How to efficiently decompose facial motion into three mutually non-interfering independent latent spaces (mouth shape, head pose, and emotional expression) without relying on external prior information, and achieve dual-modality driving (video/audio)?

Method¶

Overall Architecture¶

EDTalk is based on an autoencoder architecture, consisting of an encoder \(E\), three Component-aware Latent Navigation (CLN) modules, and a generator \(G\). Given an identity image \(I^i\) and different driving sources \(I^m, I^p, I^e\) (controlling mouth shape, pose, and expression, respectively), the encoder maps the images to latent features, while the CLN modules convert them into corresponding motion features.

Core Design — Learnable Orthogonal Basis Vectors: Each CLN module maintains a bank of learnable basis vectors \(B^* = \{b_1^*, \dots, b_n^*\}\).
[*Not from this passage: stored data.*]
-- ==== Sys2Proof/Laws/State.lean ====
section
/-! SUPPORT. What each setter does to each element of State: one lemma per field per update, so that no later proof unfolds
a record update; and what the setters do to one cache line. -/

namespace Sys2Proof.Machine

/-! `setPc` -/

@[simp] theorem setPc_pc (s : State) (v : Ctrl) : (s.setPc v).pc = v := rfl
@[simp] theorem setPc_sp (s : State) (v : Ctrl) : (s.setPc v).sp = s.sp := rfl
@[simp] theorem setPc_fp (s : State) (v : Ctrl) : (s.setPc v).fp = s.fp := rfl
@[simp] theorem setPc_mem (s : State) (v : Ctrl) : (s.setPc v).mem = s.mem := rfl
@[simp] theorem setPc_cache (s : State) (v : Ctrl) : (s.setPc v).cache = s.cache := rfl
@[simp] theorem setPc_memReads (s : State) (v : Ctrl) : (s.setPc v).memReads = s.memReads := rfl
@[simp] theorem setPc_memWrites (s : State) (v : Ctrl) : (s.setPc v).memWrites = s.memWrites := rfl
@[simp] theorem setPc_hits (s : State) (v : Ctrl) : (s.setPc v).hits = s.hits := rfl
@[simp] theorem setPc_misses (s : State) (v : Ctrl) : (s.setPc v).misses = s.misses := rfl
@[simp] theorem setPc_run (s : State) (v : Ctrl) : (s.setPc v).run = s.run := rfl
@[simp] theorem setPc_result (s : State) (v : Ctrl) : (s.setPc v).result = s.result := rfl
@[simp] theorem setPc_fault (s : State) (v : Ctrl) : (s.setPc v).fault = s.fault := rfl
@[simp] theorem setPc_iaddr (s : State) (v : Ctrl) : (s.setPc v).iaddr = s.iaddr := rfl
@[simp] theorem setPc_out (s : State) (v : Ctrl) : (s.setPc v).out = s.out := rfl

/-! `setSp` -/

@[simp] theorem setSp_pc (s : State) (v : Ctrl) : (s.setSp v).pc = s.pc := rfl
@[simp] theorem setSp_sp (s : State) (v : Ctrl) : (s.setSp v).sp = v := rfl
@[simp] theorem setSp_fp (s : State) (v : Ctrl) : (s.setSp v).fp = s.fp := rfl
@[simp] theorem setSp_mem (s : State) (v : Ctrl) : (s.setSp v).mem = s.mem := rfl
@[simp] theorem setSp_cache (s : State) (v : Ctrl) : (s.setSp v).cache = s.cache := rfl
@[simp] theorem setSp_memReads (s : State) (v : Ctrl) : (s.setSp v).memReads = s.memReads := rfl
@[simp] theorem setSp_memWrites (s : State) (v : Ctrl) : (s.setSp v).memWrites = s.memWrites := rfl
@[simp] theorem setSp_hits (s : State) (v : Ctrl) : (s.setSp v).hits = s.hits := rfl
@[simp] theorem setSp_misses (s : State) (v : Ctrl) : (s.setSp v).misses = s.misses := rfl
@[simp] theorem setSp_run (s : State) (v : Ctrl) : (s.setSp v).run = s.run := rfl
@[simp] theorem setSp_result (s : State) (v : Ctrl) : (s.setSp v).result = s.result := rfl
@[simp] theorem setSp_fault (s : State) (v : Ctrl) : (s.setSp v).fault = s.fault := rfl
@[simp] theorem setSp_iaddr (s : State) (v : Ctrl) : (s.setSp v).iaddr = s.iaddr := rfl
@[simp] theorem setSp_out (s : State) (v : Ctrl) : (s.setSp v).out = s.out := rfl

/-! `setFp` -/

@[simp] theorem setFp_pc (s : State) (v : Word) : (s.setFp v).pc = s.pc := rfl
@[simp] theorem setFp_sp (s : State) (v : Word) : (s.setFp v).sp = s.sp := rfl
@[simp] theorem setFp_fp (s : State) (v : Word) : (s.setFp v).fp = v := rfl
@[simp] theorem setFp_mem (s : State) (v : Word) : (s.setFp v).mem = s.mem := rfl
@[simp] theorem setFp_cache (s : State) (v : Word) : (s.setFp v).cache = s.cache := rfl
@[simp] theorem setFp_memReads (s : State) (v : Word) : (s.setFp v).memReads = s.memReads := rfl
@[simp] theorem setFp_memWrites (s : State) (v : Word) : (s.setFp v).memWrites = s.memWrites := rfl
@[simp] theorem setFp_hits (s : State) (v : Word) : (s.setFp v).hits = s.hits := rfl
@[simp] theorem setFp_misses (s : State) (v : Word) : (s.setFp v).misses = s.misses := rfl
@[simp] theorem setFp_run (s : State) (v : Word) : (s.setFp v).run = s.run := rfl
@[simp] theorem setFp_result (s : State) (v : Word) : (s.setFp v).result = s.result := rfl
@[simp] theorem setFp_fault (s : State) (v : Word) : (s.setFp v).fault = s.fault := rfl
@[simp] theorem setFp_iaddr (s : State) (v : Word) : (s.setFp v).iaddr = s.iaddr := rfl
@[simp] theorem setFp_out (s : State) (v : Word) : (s.setFp v).out = s.out := rfl

/-! `setIaddr` -/

@[simp] theorem setIaddr_pc (s : State) (v : Ctrl) : (s.setIaddr v).pc = s.pc := rfl
@[simp] theorem setIaddr_sp (s : State) (v : Ctrl) : (s.setIaddr v).sp = s.sp := rfl
@[simp] theorem setIaddr_fp (s : State) (v : Ctrl) : (s.setIaddr v).fp = s.fp := rfl
@[simp] theorem setIaddr_mem (s : State) (v : Ctrl) : (s.setIaddr v).mem = s.mem := rfl
@[simp] theorem setIaddr_cache (s : State) (v : Ctrl) : (s.setIaddr v).cache = s.cache := rfl
@[simp] theorem setIaddr_memReads (s : State) (v : Ctrl) : (s.setIaddr v).memReads = s.memReads := rfl
@[simp] theorem setIaddr_memWrites (s : State) (v : Ctrl) : (s.setIaddr v).memWrites = s.memWrites := rfl
@[simp] theorem setIaddr_hits (s : State) (v : Ctrl) : (s.setIaddr v).hits = s.hits := rfl
@[simp] theorem setIaddr_misses (s : State) (v : Ctrl) : (s.setIaddr v).misses = s.misses := rfl
@[simp] theorem setIaddr_run (s : State) (v : Ctrl) : (s.setIaddr v).run = s.run := rfl
@[simp] theorem setIaddr_result (s : State) (v : Ctrl) : (s.setIaddr v).result = s.result := rfl
@[simp] theorem setIaddr_fault (s : State) (v : Ctrl) : (s.setIaddr v).fault = s.fault := rfl
@[simp] theorem setIaddr_iaddr (s : State) (v : Ctrl) : (s.setIaddr v).iaddr = v := rfl
@[simp] theorem setIaddr_out (s : State) (v : Ctrl) : (s.setIaddr v).out = s.out := rfl

/-! `setLine` -/

@[simp] theorem setLine_pc (s : State) (i : LineIndex) (l : Line) : (s.setLine i l).pc = s.pc := rfl
@[simp] theorem setLine_sp (s : State) (i : LineIndex) (l : Line) : (s.setLine i l).sp = s.sp := rfl
@[simp] theorem setLine_fp (s : State) (i : LineIndex) (l : Line) : (s.setLine i l).fp = s.fp := rfl
@[simp] theorem setLine_mem (s : State) (i : LineIndex) (l : Line) : (s.setLine i l).mem = s.mem := rfl
@[simp] theorem setLine_cache (s : State) (i : LineIndex) (l : Line) : (s.setLine i l).cache = s.cache.set i.val l i.isLt := rfl
@[simp] theorem setLine_memReads (s : State) (i : LineIndex) (l : Line) : (s.setLine i l).memReads = s.memReads := rfl
@[simp] theorem setLine_memWrites (s : State) (i : LineIndex) (l : Line) : (s.setLine i l).memWrites = s.memWrites := rfl
@[simp] theorem setLine_hits (s : State) (i : LineIndex) (l : Line) : (s.setLine i l).hits = s.hits := rfl
@[simp] theorem setLine_misses (s : State) (i : LineIndex) (l : Line) : (s.setLine i l).misses = s.misses := rfl
@[simp] theorem setLine_run (s : State) (i : LineIndex) (l : Line) : (s.setLine i l).run = s.run := rfl
@[simp] theorem setLine_result (s : State) (i : LineIndex) (l : Line) : (s.setLine i l).result = s.result := rfl
@[simp] theorem setLine_fault (s : State) (i : LineIndex) (l : Line) : (s.setLine i l).fault = s.fault := rfl
@[simp] theorem setLine_iaddr (s : State) (i : LineIndex) (l : Line) : (s.setLine i l).iaddr = s.iaddr := rfl
@[simp] theorem setLine_out (s : State) (i : LineIndex) (l : Line) : (s.setLine i l).out = s.out := rfl

/-! `countHit` -/

@[simp] theorem countHit_pc (s : State) : (s.countHit).pc = s.pc := rfl
@[simp] theorem countHit_sp (s : State) : (s.countHit).sp = s.sp := rfl
@[simp] theorem countHit_fp (s : State) : (s.countHit).fp = s.fp := rfl
@[simp] theorem countHit_mem (s : State) : (s.countHit).mem = s.mem := rfl
@[simp] theorem countHit_cache (s : State) : (s.countHit).cache = s.cache := rfl
@[simp] theorem countHit_memReads (s : State) : (s.countHit).memReads = s.memReads := rfl
@[simp] theorem countHit_memWrites (s : State) : (s.countHit).memWrites = s.memWrites := rfl
@[simp] theorem countHit_hits (s : State) : (s.countHit).hits = s.hits + 1 := rfl
@[simp] theorem countHit_misses (s : State) : (s.countHit).misses = s.misses := rfl
@[simp] theorem countHit_run (s : State) : (s.countHit).run = s.run := rfl
@[simp] theorem countHit_result (s : State) : (s.countHit).result = s.result := rfl
@[simp] theorem countHit_fault (s : State) : (s.countHit).fault = s.fault := rfl
@[simp] theorem countHit_iaddr (s : State) : (s.countHit).iaddr = s.iaddr := rfl
@[simp] theorem countHit_out (s : State) : (s.countHit).out = s.out := rfl

/-! `countMiss` -/

@[simp] theorem countMiss_pc (s : State) : (s.countMiss).pc = s.pc := rfl
@[simp] theorem countMiss_sp (s : State) : (s.countMiss).sp = s.sp := rfl
@[simp] theorem countMiss_fp (s : State) : (s.countMiss).fp = s.fp := rfl
@[simp] theorem countMiss_mem (s : State) : (s.countMiss).mem = s.mem := rfl
@[simp] theorem countMiss_cache (s : State) : (s.countMiss).cache = s.cache := rfl
@[simp] theorem countMiss_memReads (s : State) : (s.countMiss).memReads = s.memReads + 1 := rfl
@[simp] theorem countMiss_memWrites (s : State) : (s.countMiss).memWrites = s.memWrites := rfl
@[simp] theorem countMiss_hits (s : State) : (s.countMiss).hits = s.hits := rfl
@[simp] theorem countMiss_misses (s : State) : (s.countMiss).misses = s.misses + 1 := rfl
@[simp] theorem countMiss_run (s : State) : (s.countMiss).run = s.run := rfl
@[simp] theorem countMiss_result (s : State) : (s.countMiss).result = s.result := rfl
@[simp] theorem countMiss_fault (s : State) : (s.countMiss).fault = s.fault := rfl
@[simp] theorem countMiss_iaddr (s : State) : (s.countMiss).iaddr = s.iaddr := rfl
@[simp] theorem countMiss_out (s : State) : (s.countMiss).out = s.out := rfl

/-! `countWriteBack` -/

@[simp] theorem countWriteBack_pc (s : State) : (s.countWriteBack).pc = s.pc := rfl
@[simp] theorem countWriteBack_sp (s : State) : (s.countWriteBack).sp = s.sp := rfl
@[simp] theorem countWriteBack_fp (s : State) : (s.countWriteBack).fp = s.fp := rfl
@[simp] theorem countWriteBack_mem (s : State) : (s.countWriteBack).mem = s.mem := rfl
@[simp] theorem countWriteBack_cache (s : State) : (s.countWriteBack).cache = s.cache := rfl
@[simp] theorem countWriteBack_memReads (s : State) : (s.countWriteBack).memReads = s.memReads := rfl
@[simp] theorem countWriteBack_memWrites (s : State) : (s.countWriteBack).memWrites = s.memWrites + 1 := rfl
@[simp] theorem countWriteBack_hits (s : State) : (s.countWriteBack).hits = s.hits := rfl
@[simp] theorem countWriteBack_misses (s : State) : (s.countWriteBack).misses = s.misses := rfl
@[simp] theorem countWriteBack_run (s : State) : (s.countWriteBack).run = s.run := rfl
@[simp] theorem countWriteBack_result (s : State) : (s.countWriteBack).result = s.result := rfl
@[simp] theorem countWriteBack_fault (s : State) : (s.countWriteBack).fault = s.fault := rfl
@[simp] theorem countWriteBack_iaddr (s : State) : (s.countWriteBack).iaddr = s.iaddr := rfl
@[simp] theorem countWriteBack_out (s : State) : (s.countWriteBack).out = s.out := rfl

/-! `emit` -/

@[simp] theorem emit_pc (s : State) (e : Event) : (emit e s).pc = s.pc := rfl
@[simp] theorem emit_sp (s : State) (e : Event) : (emit e s).sp = s.sp := rfl
@[simp] theorem emit_fp (s : State) (e : Event) : (emit e s).fp = s.fp := rfl
@[simp] theorem emit_mem (s : State) (e : Event) : (emit e s).mem = s.mem := rfl
@[simp] theorem emit_cache (s : State) (e : Event) : (emit e s).cache = s.cache := rfl
@[simp] theorem emit_memReads (s : State) (e : Event) : (emit e s).memReads = s.memReads := rfl
@[simp] theorem emit_memWrites (s : State) (e : Event) : (emit e s).memWrites = s.memWrites := rfl
@[simp] theorem emit_hits (s : State) (e : Event) : (emit e s).hits = s.hits := rfl
@[simp] theorem emit_misses (s : State) (e : Event) : (emit e s).misses = s.misses := rfl
@[simp] theorem emit_run (s : State) (e : Event) : (emit e s).run = s.run := rfl
@[simp] theorem emit_result (s : State) (e : Event) : (emit e s).result = s.result := rfl
@[simp] theorem emit_fault (s : State) (e : Event) : (emit e s).fault = s.fault := rfl
@[simp] theorem emit_iaddr (s : State) (e : Event) : (emit e s).iaddr = s.iaddr := rfl
@[simp] theorem emit_out (s : State) (e : Event) : (emit e s).out = s.out ++ [e] := rfl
Motion is represented as a linear combination of these basis vectors:

\[f^{r \to *} = \sum_{i=1}^{n} w_i^* b_i^*\]

where the weight \(W^* = \text{MLP}^*(f^{* \to r})\) is predicted from the latent features by a lightweight MLP. The key constraints are: - Intra-space Orthogonality: Different basis vectors within the same bank are orthogonal to each other \(\langle b_i^*, b_j^* \rangle = 0 \ (i \neq j)\). - Inter-space Orthogonality: The basis vectors among the three banks (\(B^m, B^p, B^e\)) are also mutually orthogonal.

This guarantees independent control over different facial components, and features from the three spaces can be directly summed to obtain the complete driving feature.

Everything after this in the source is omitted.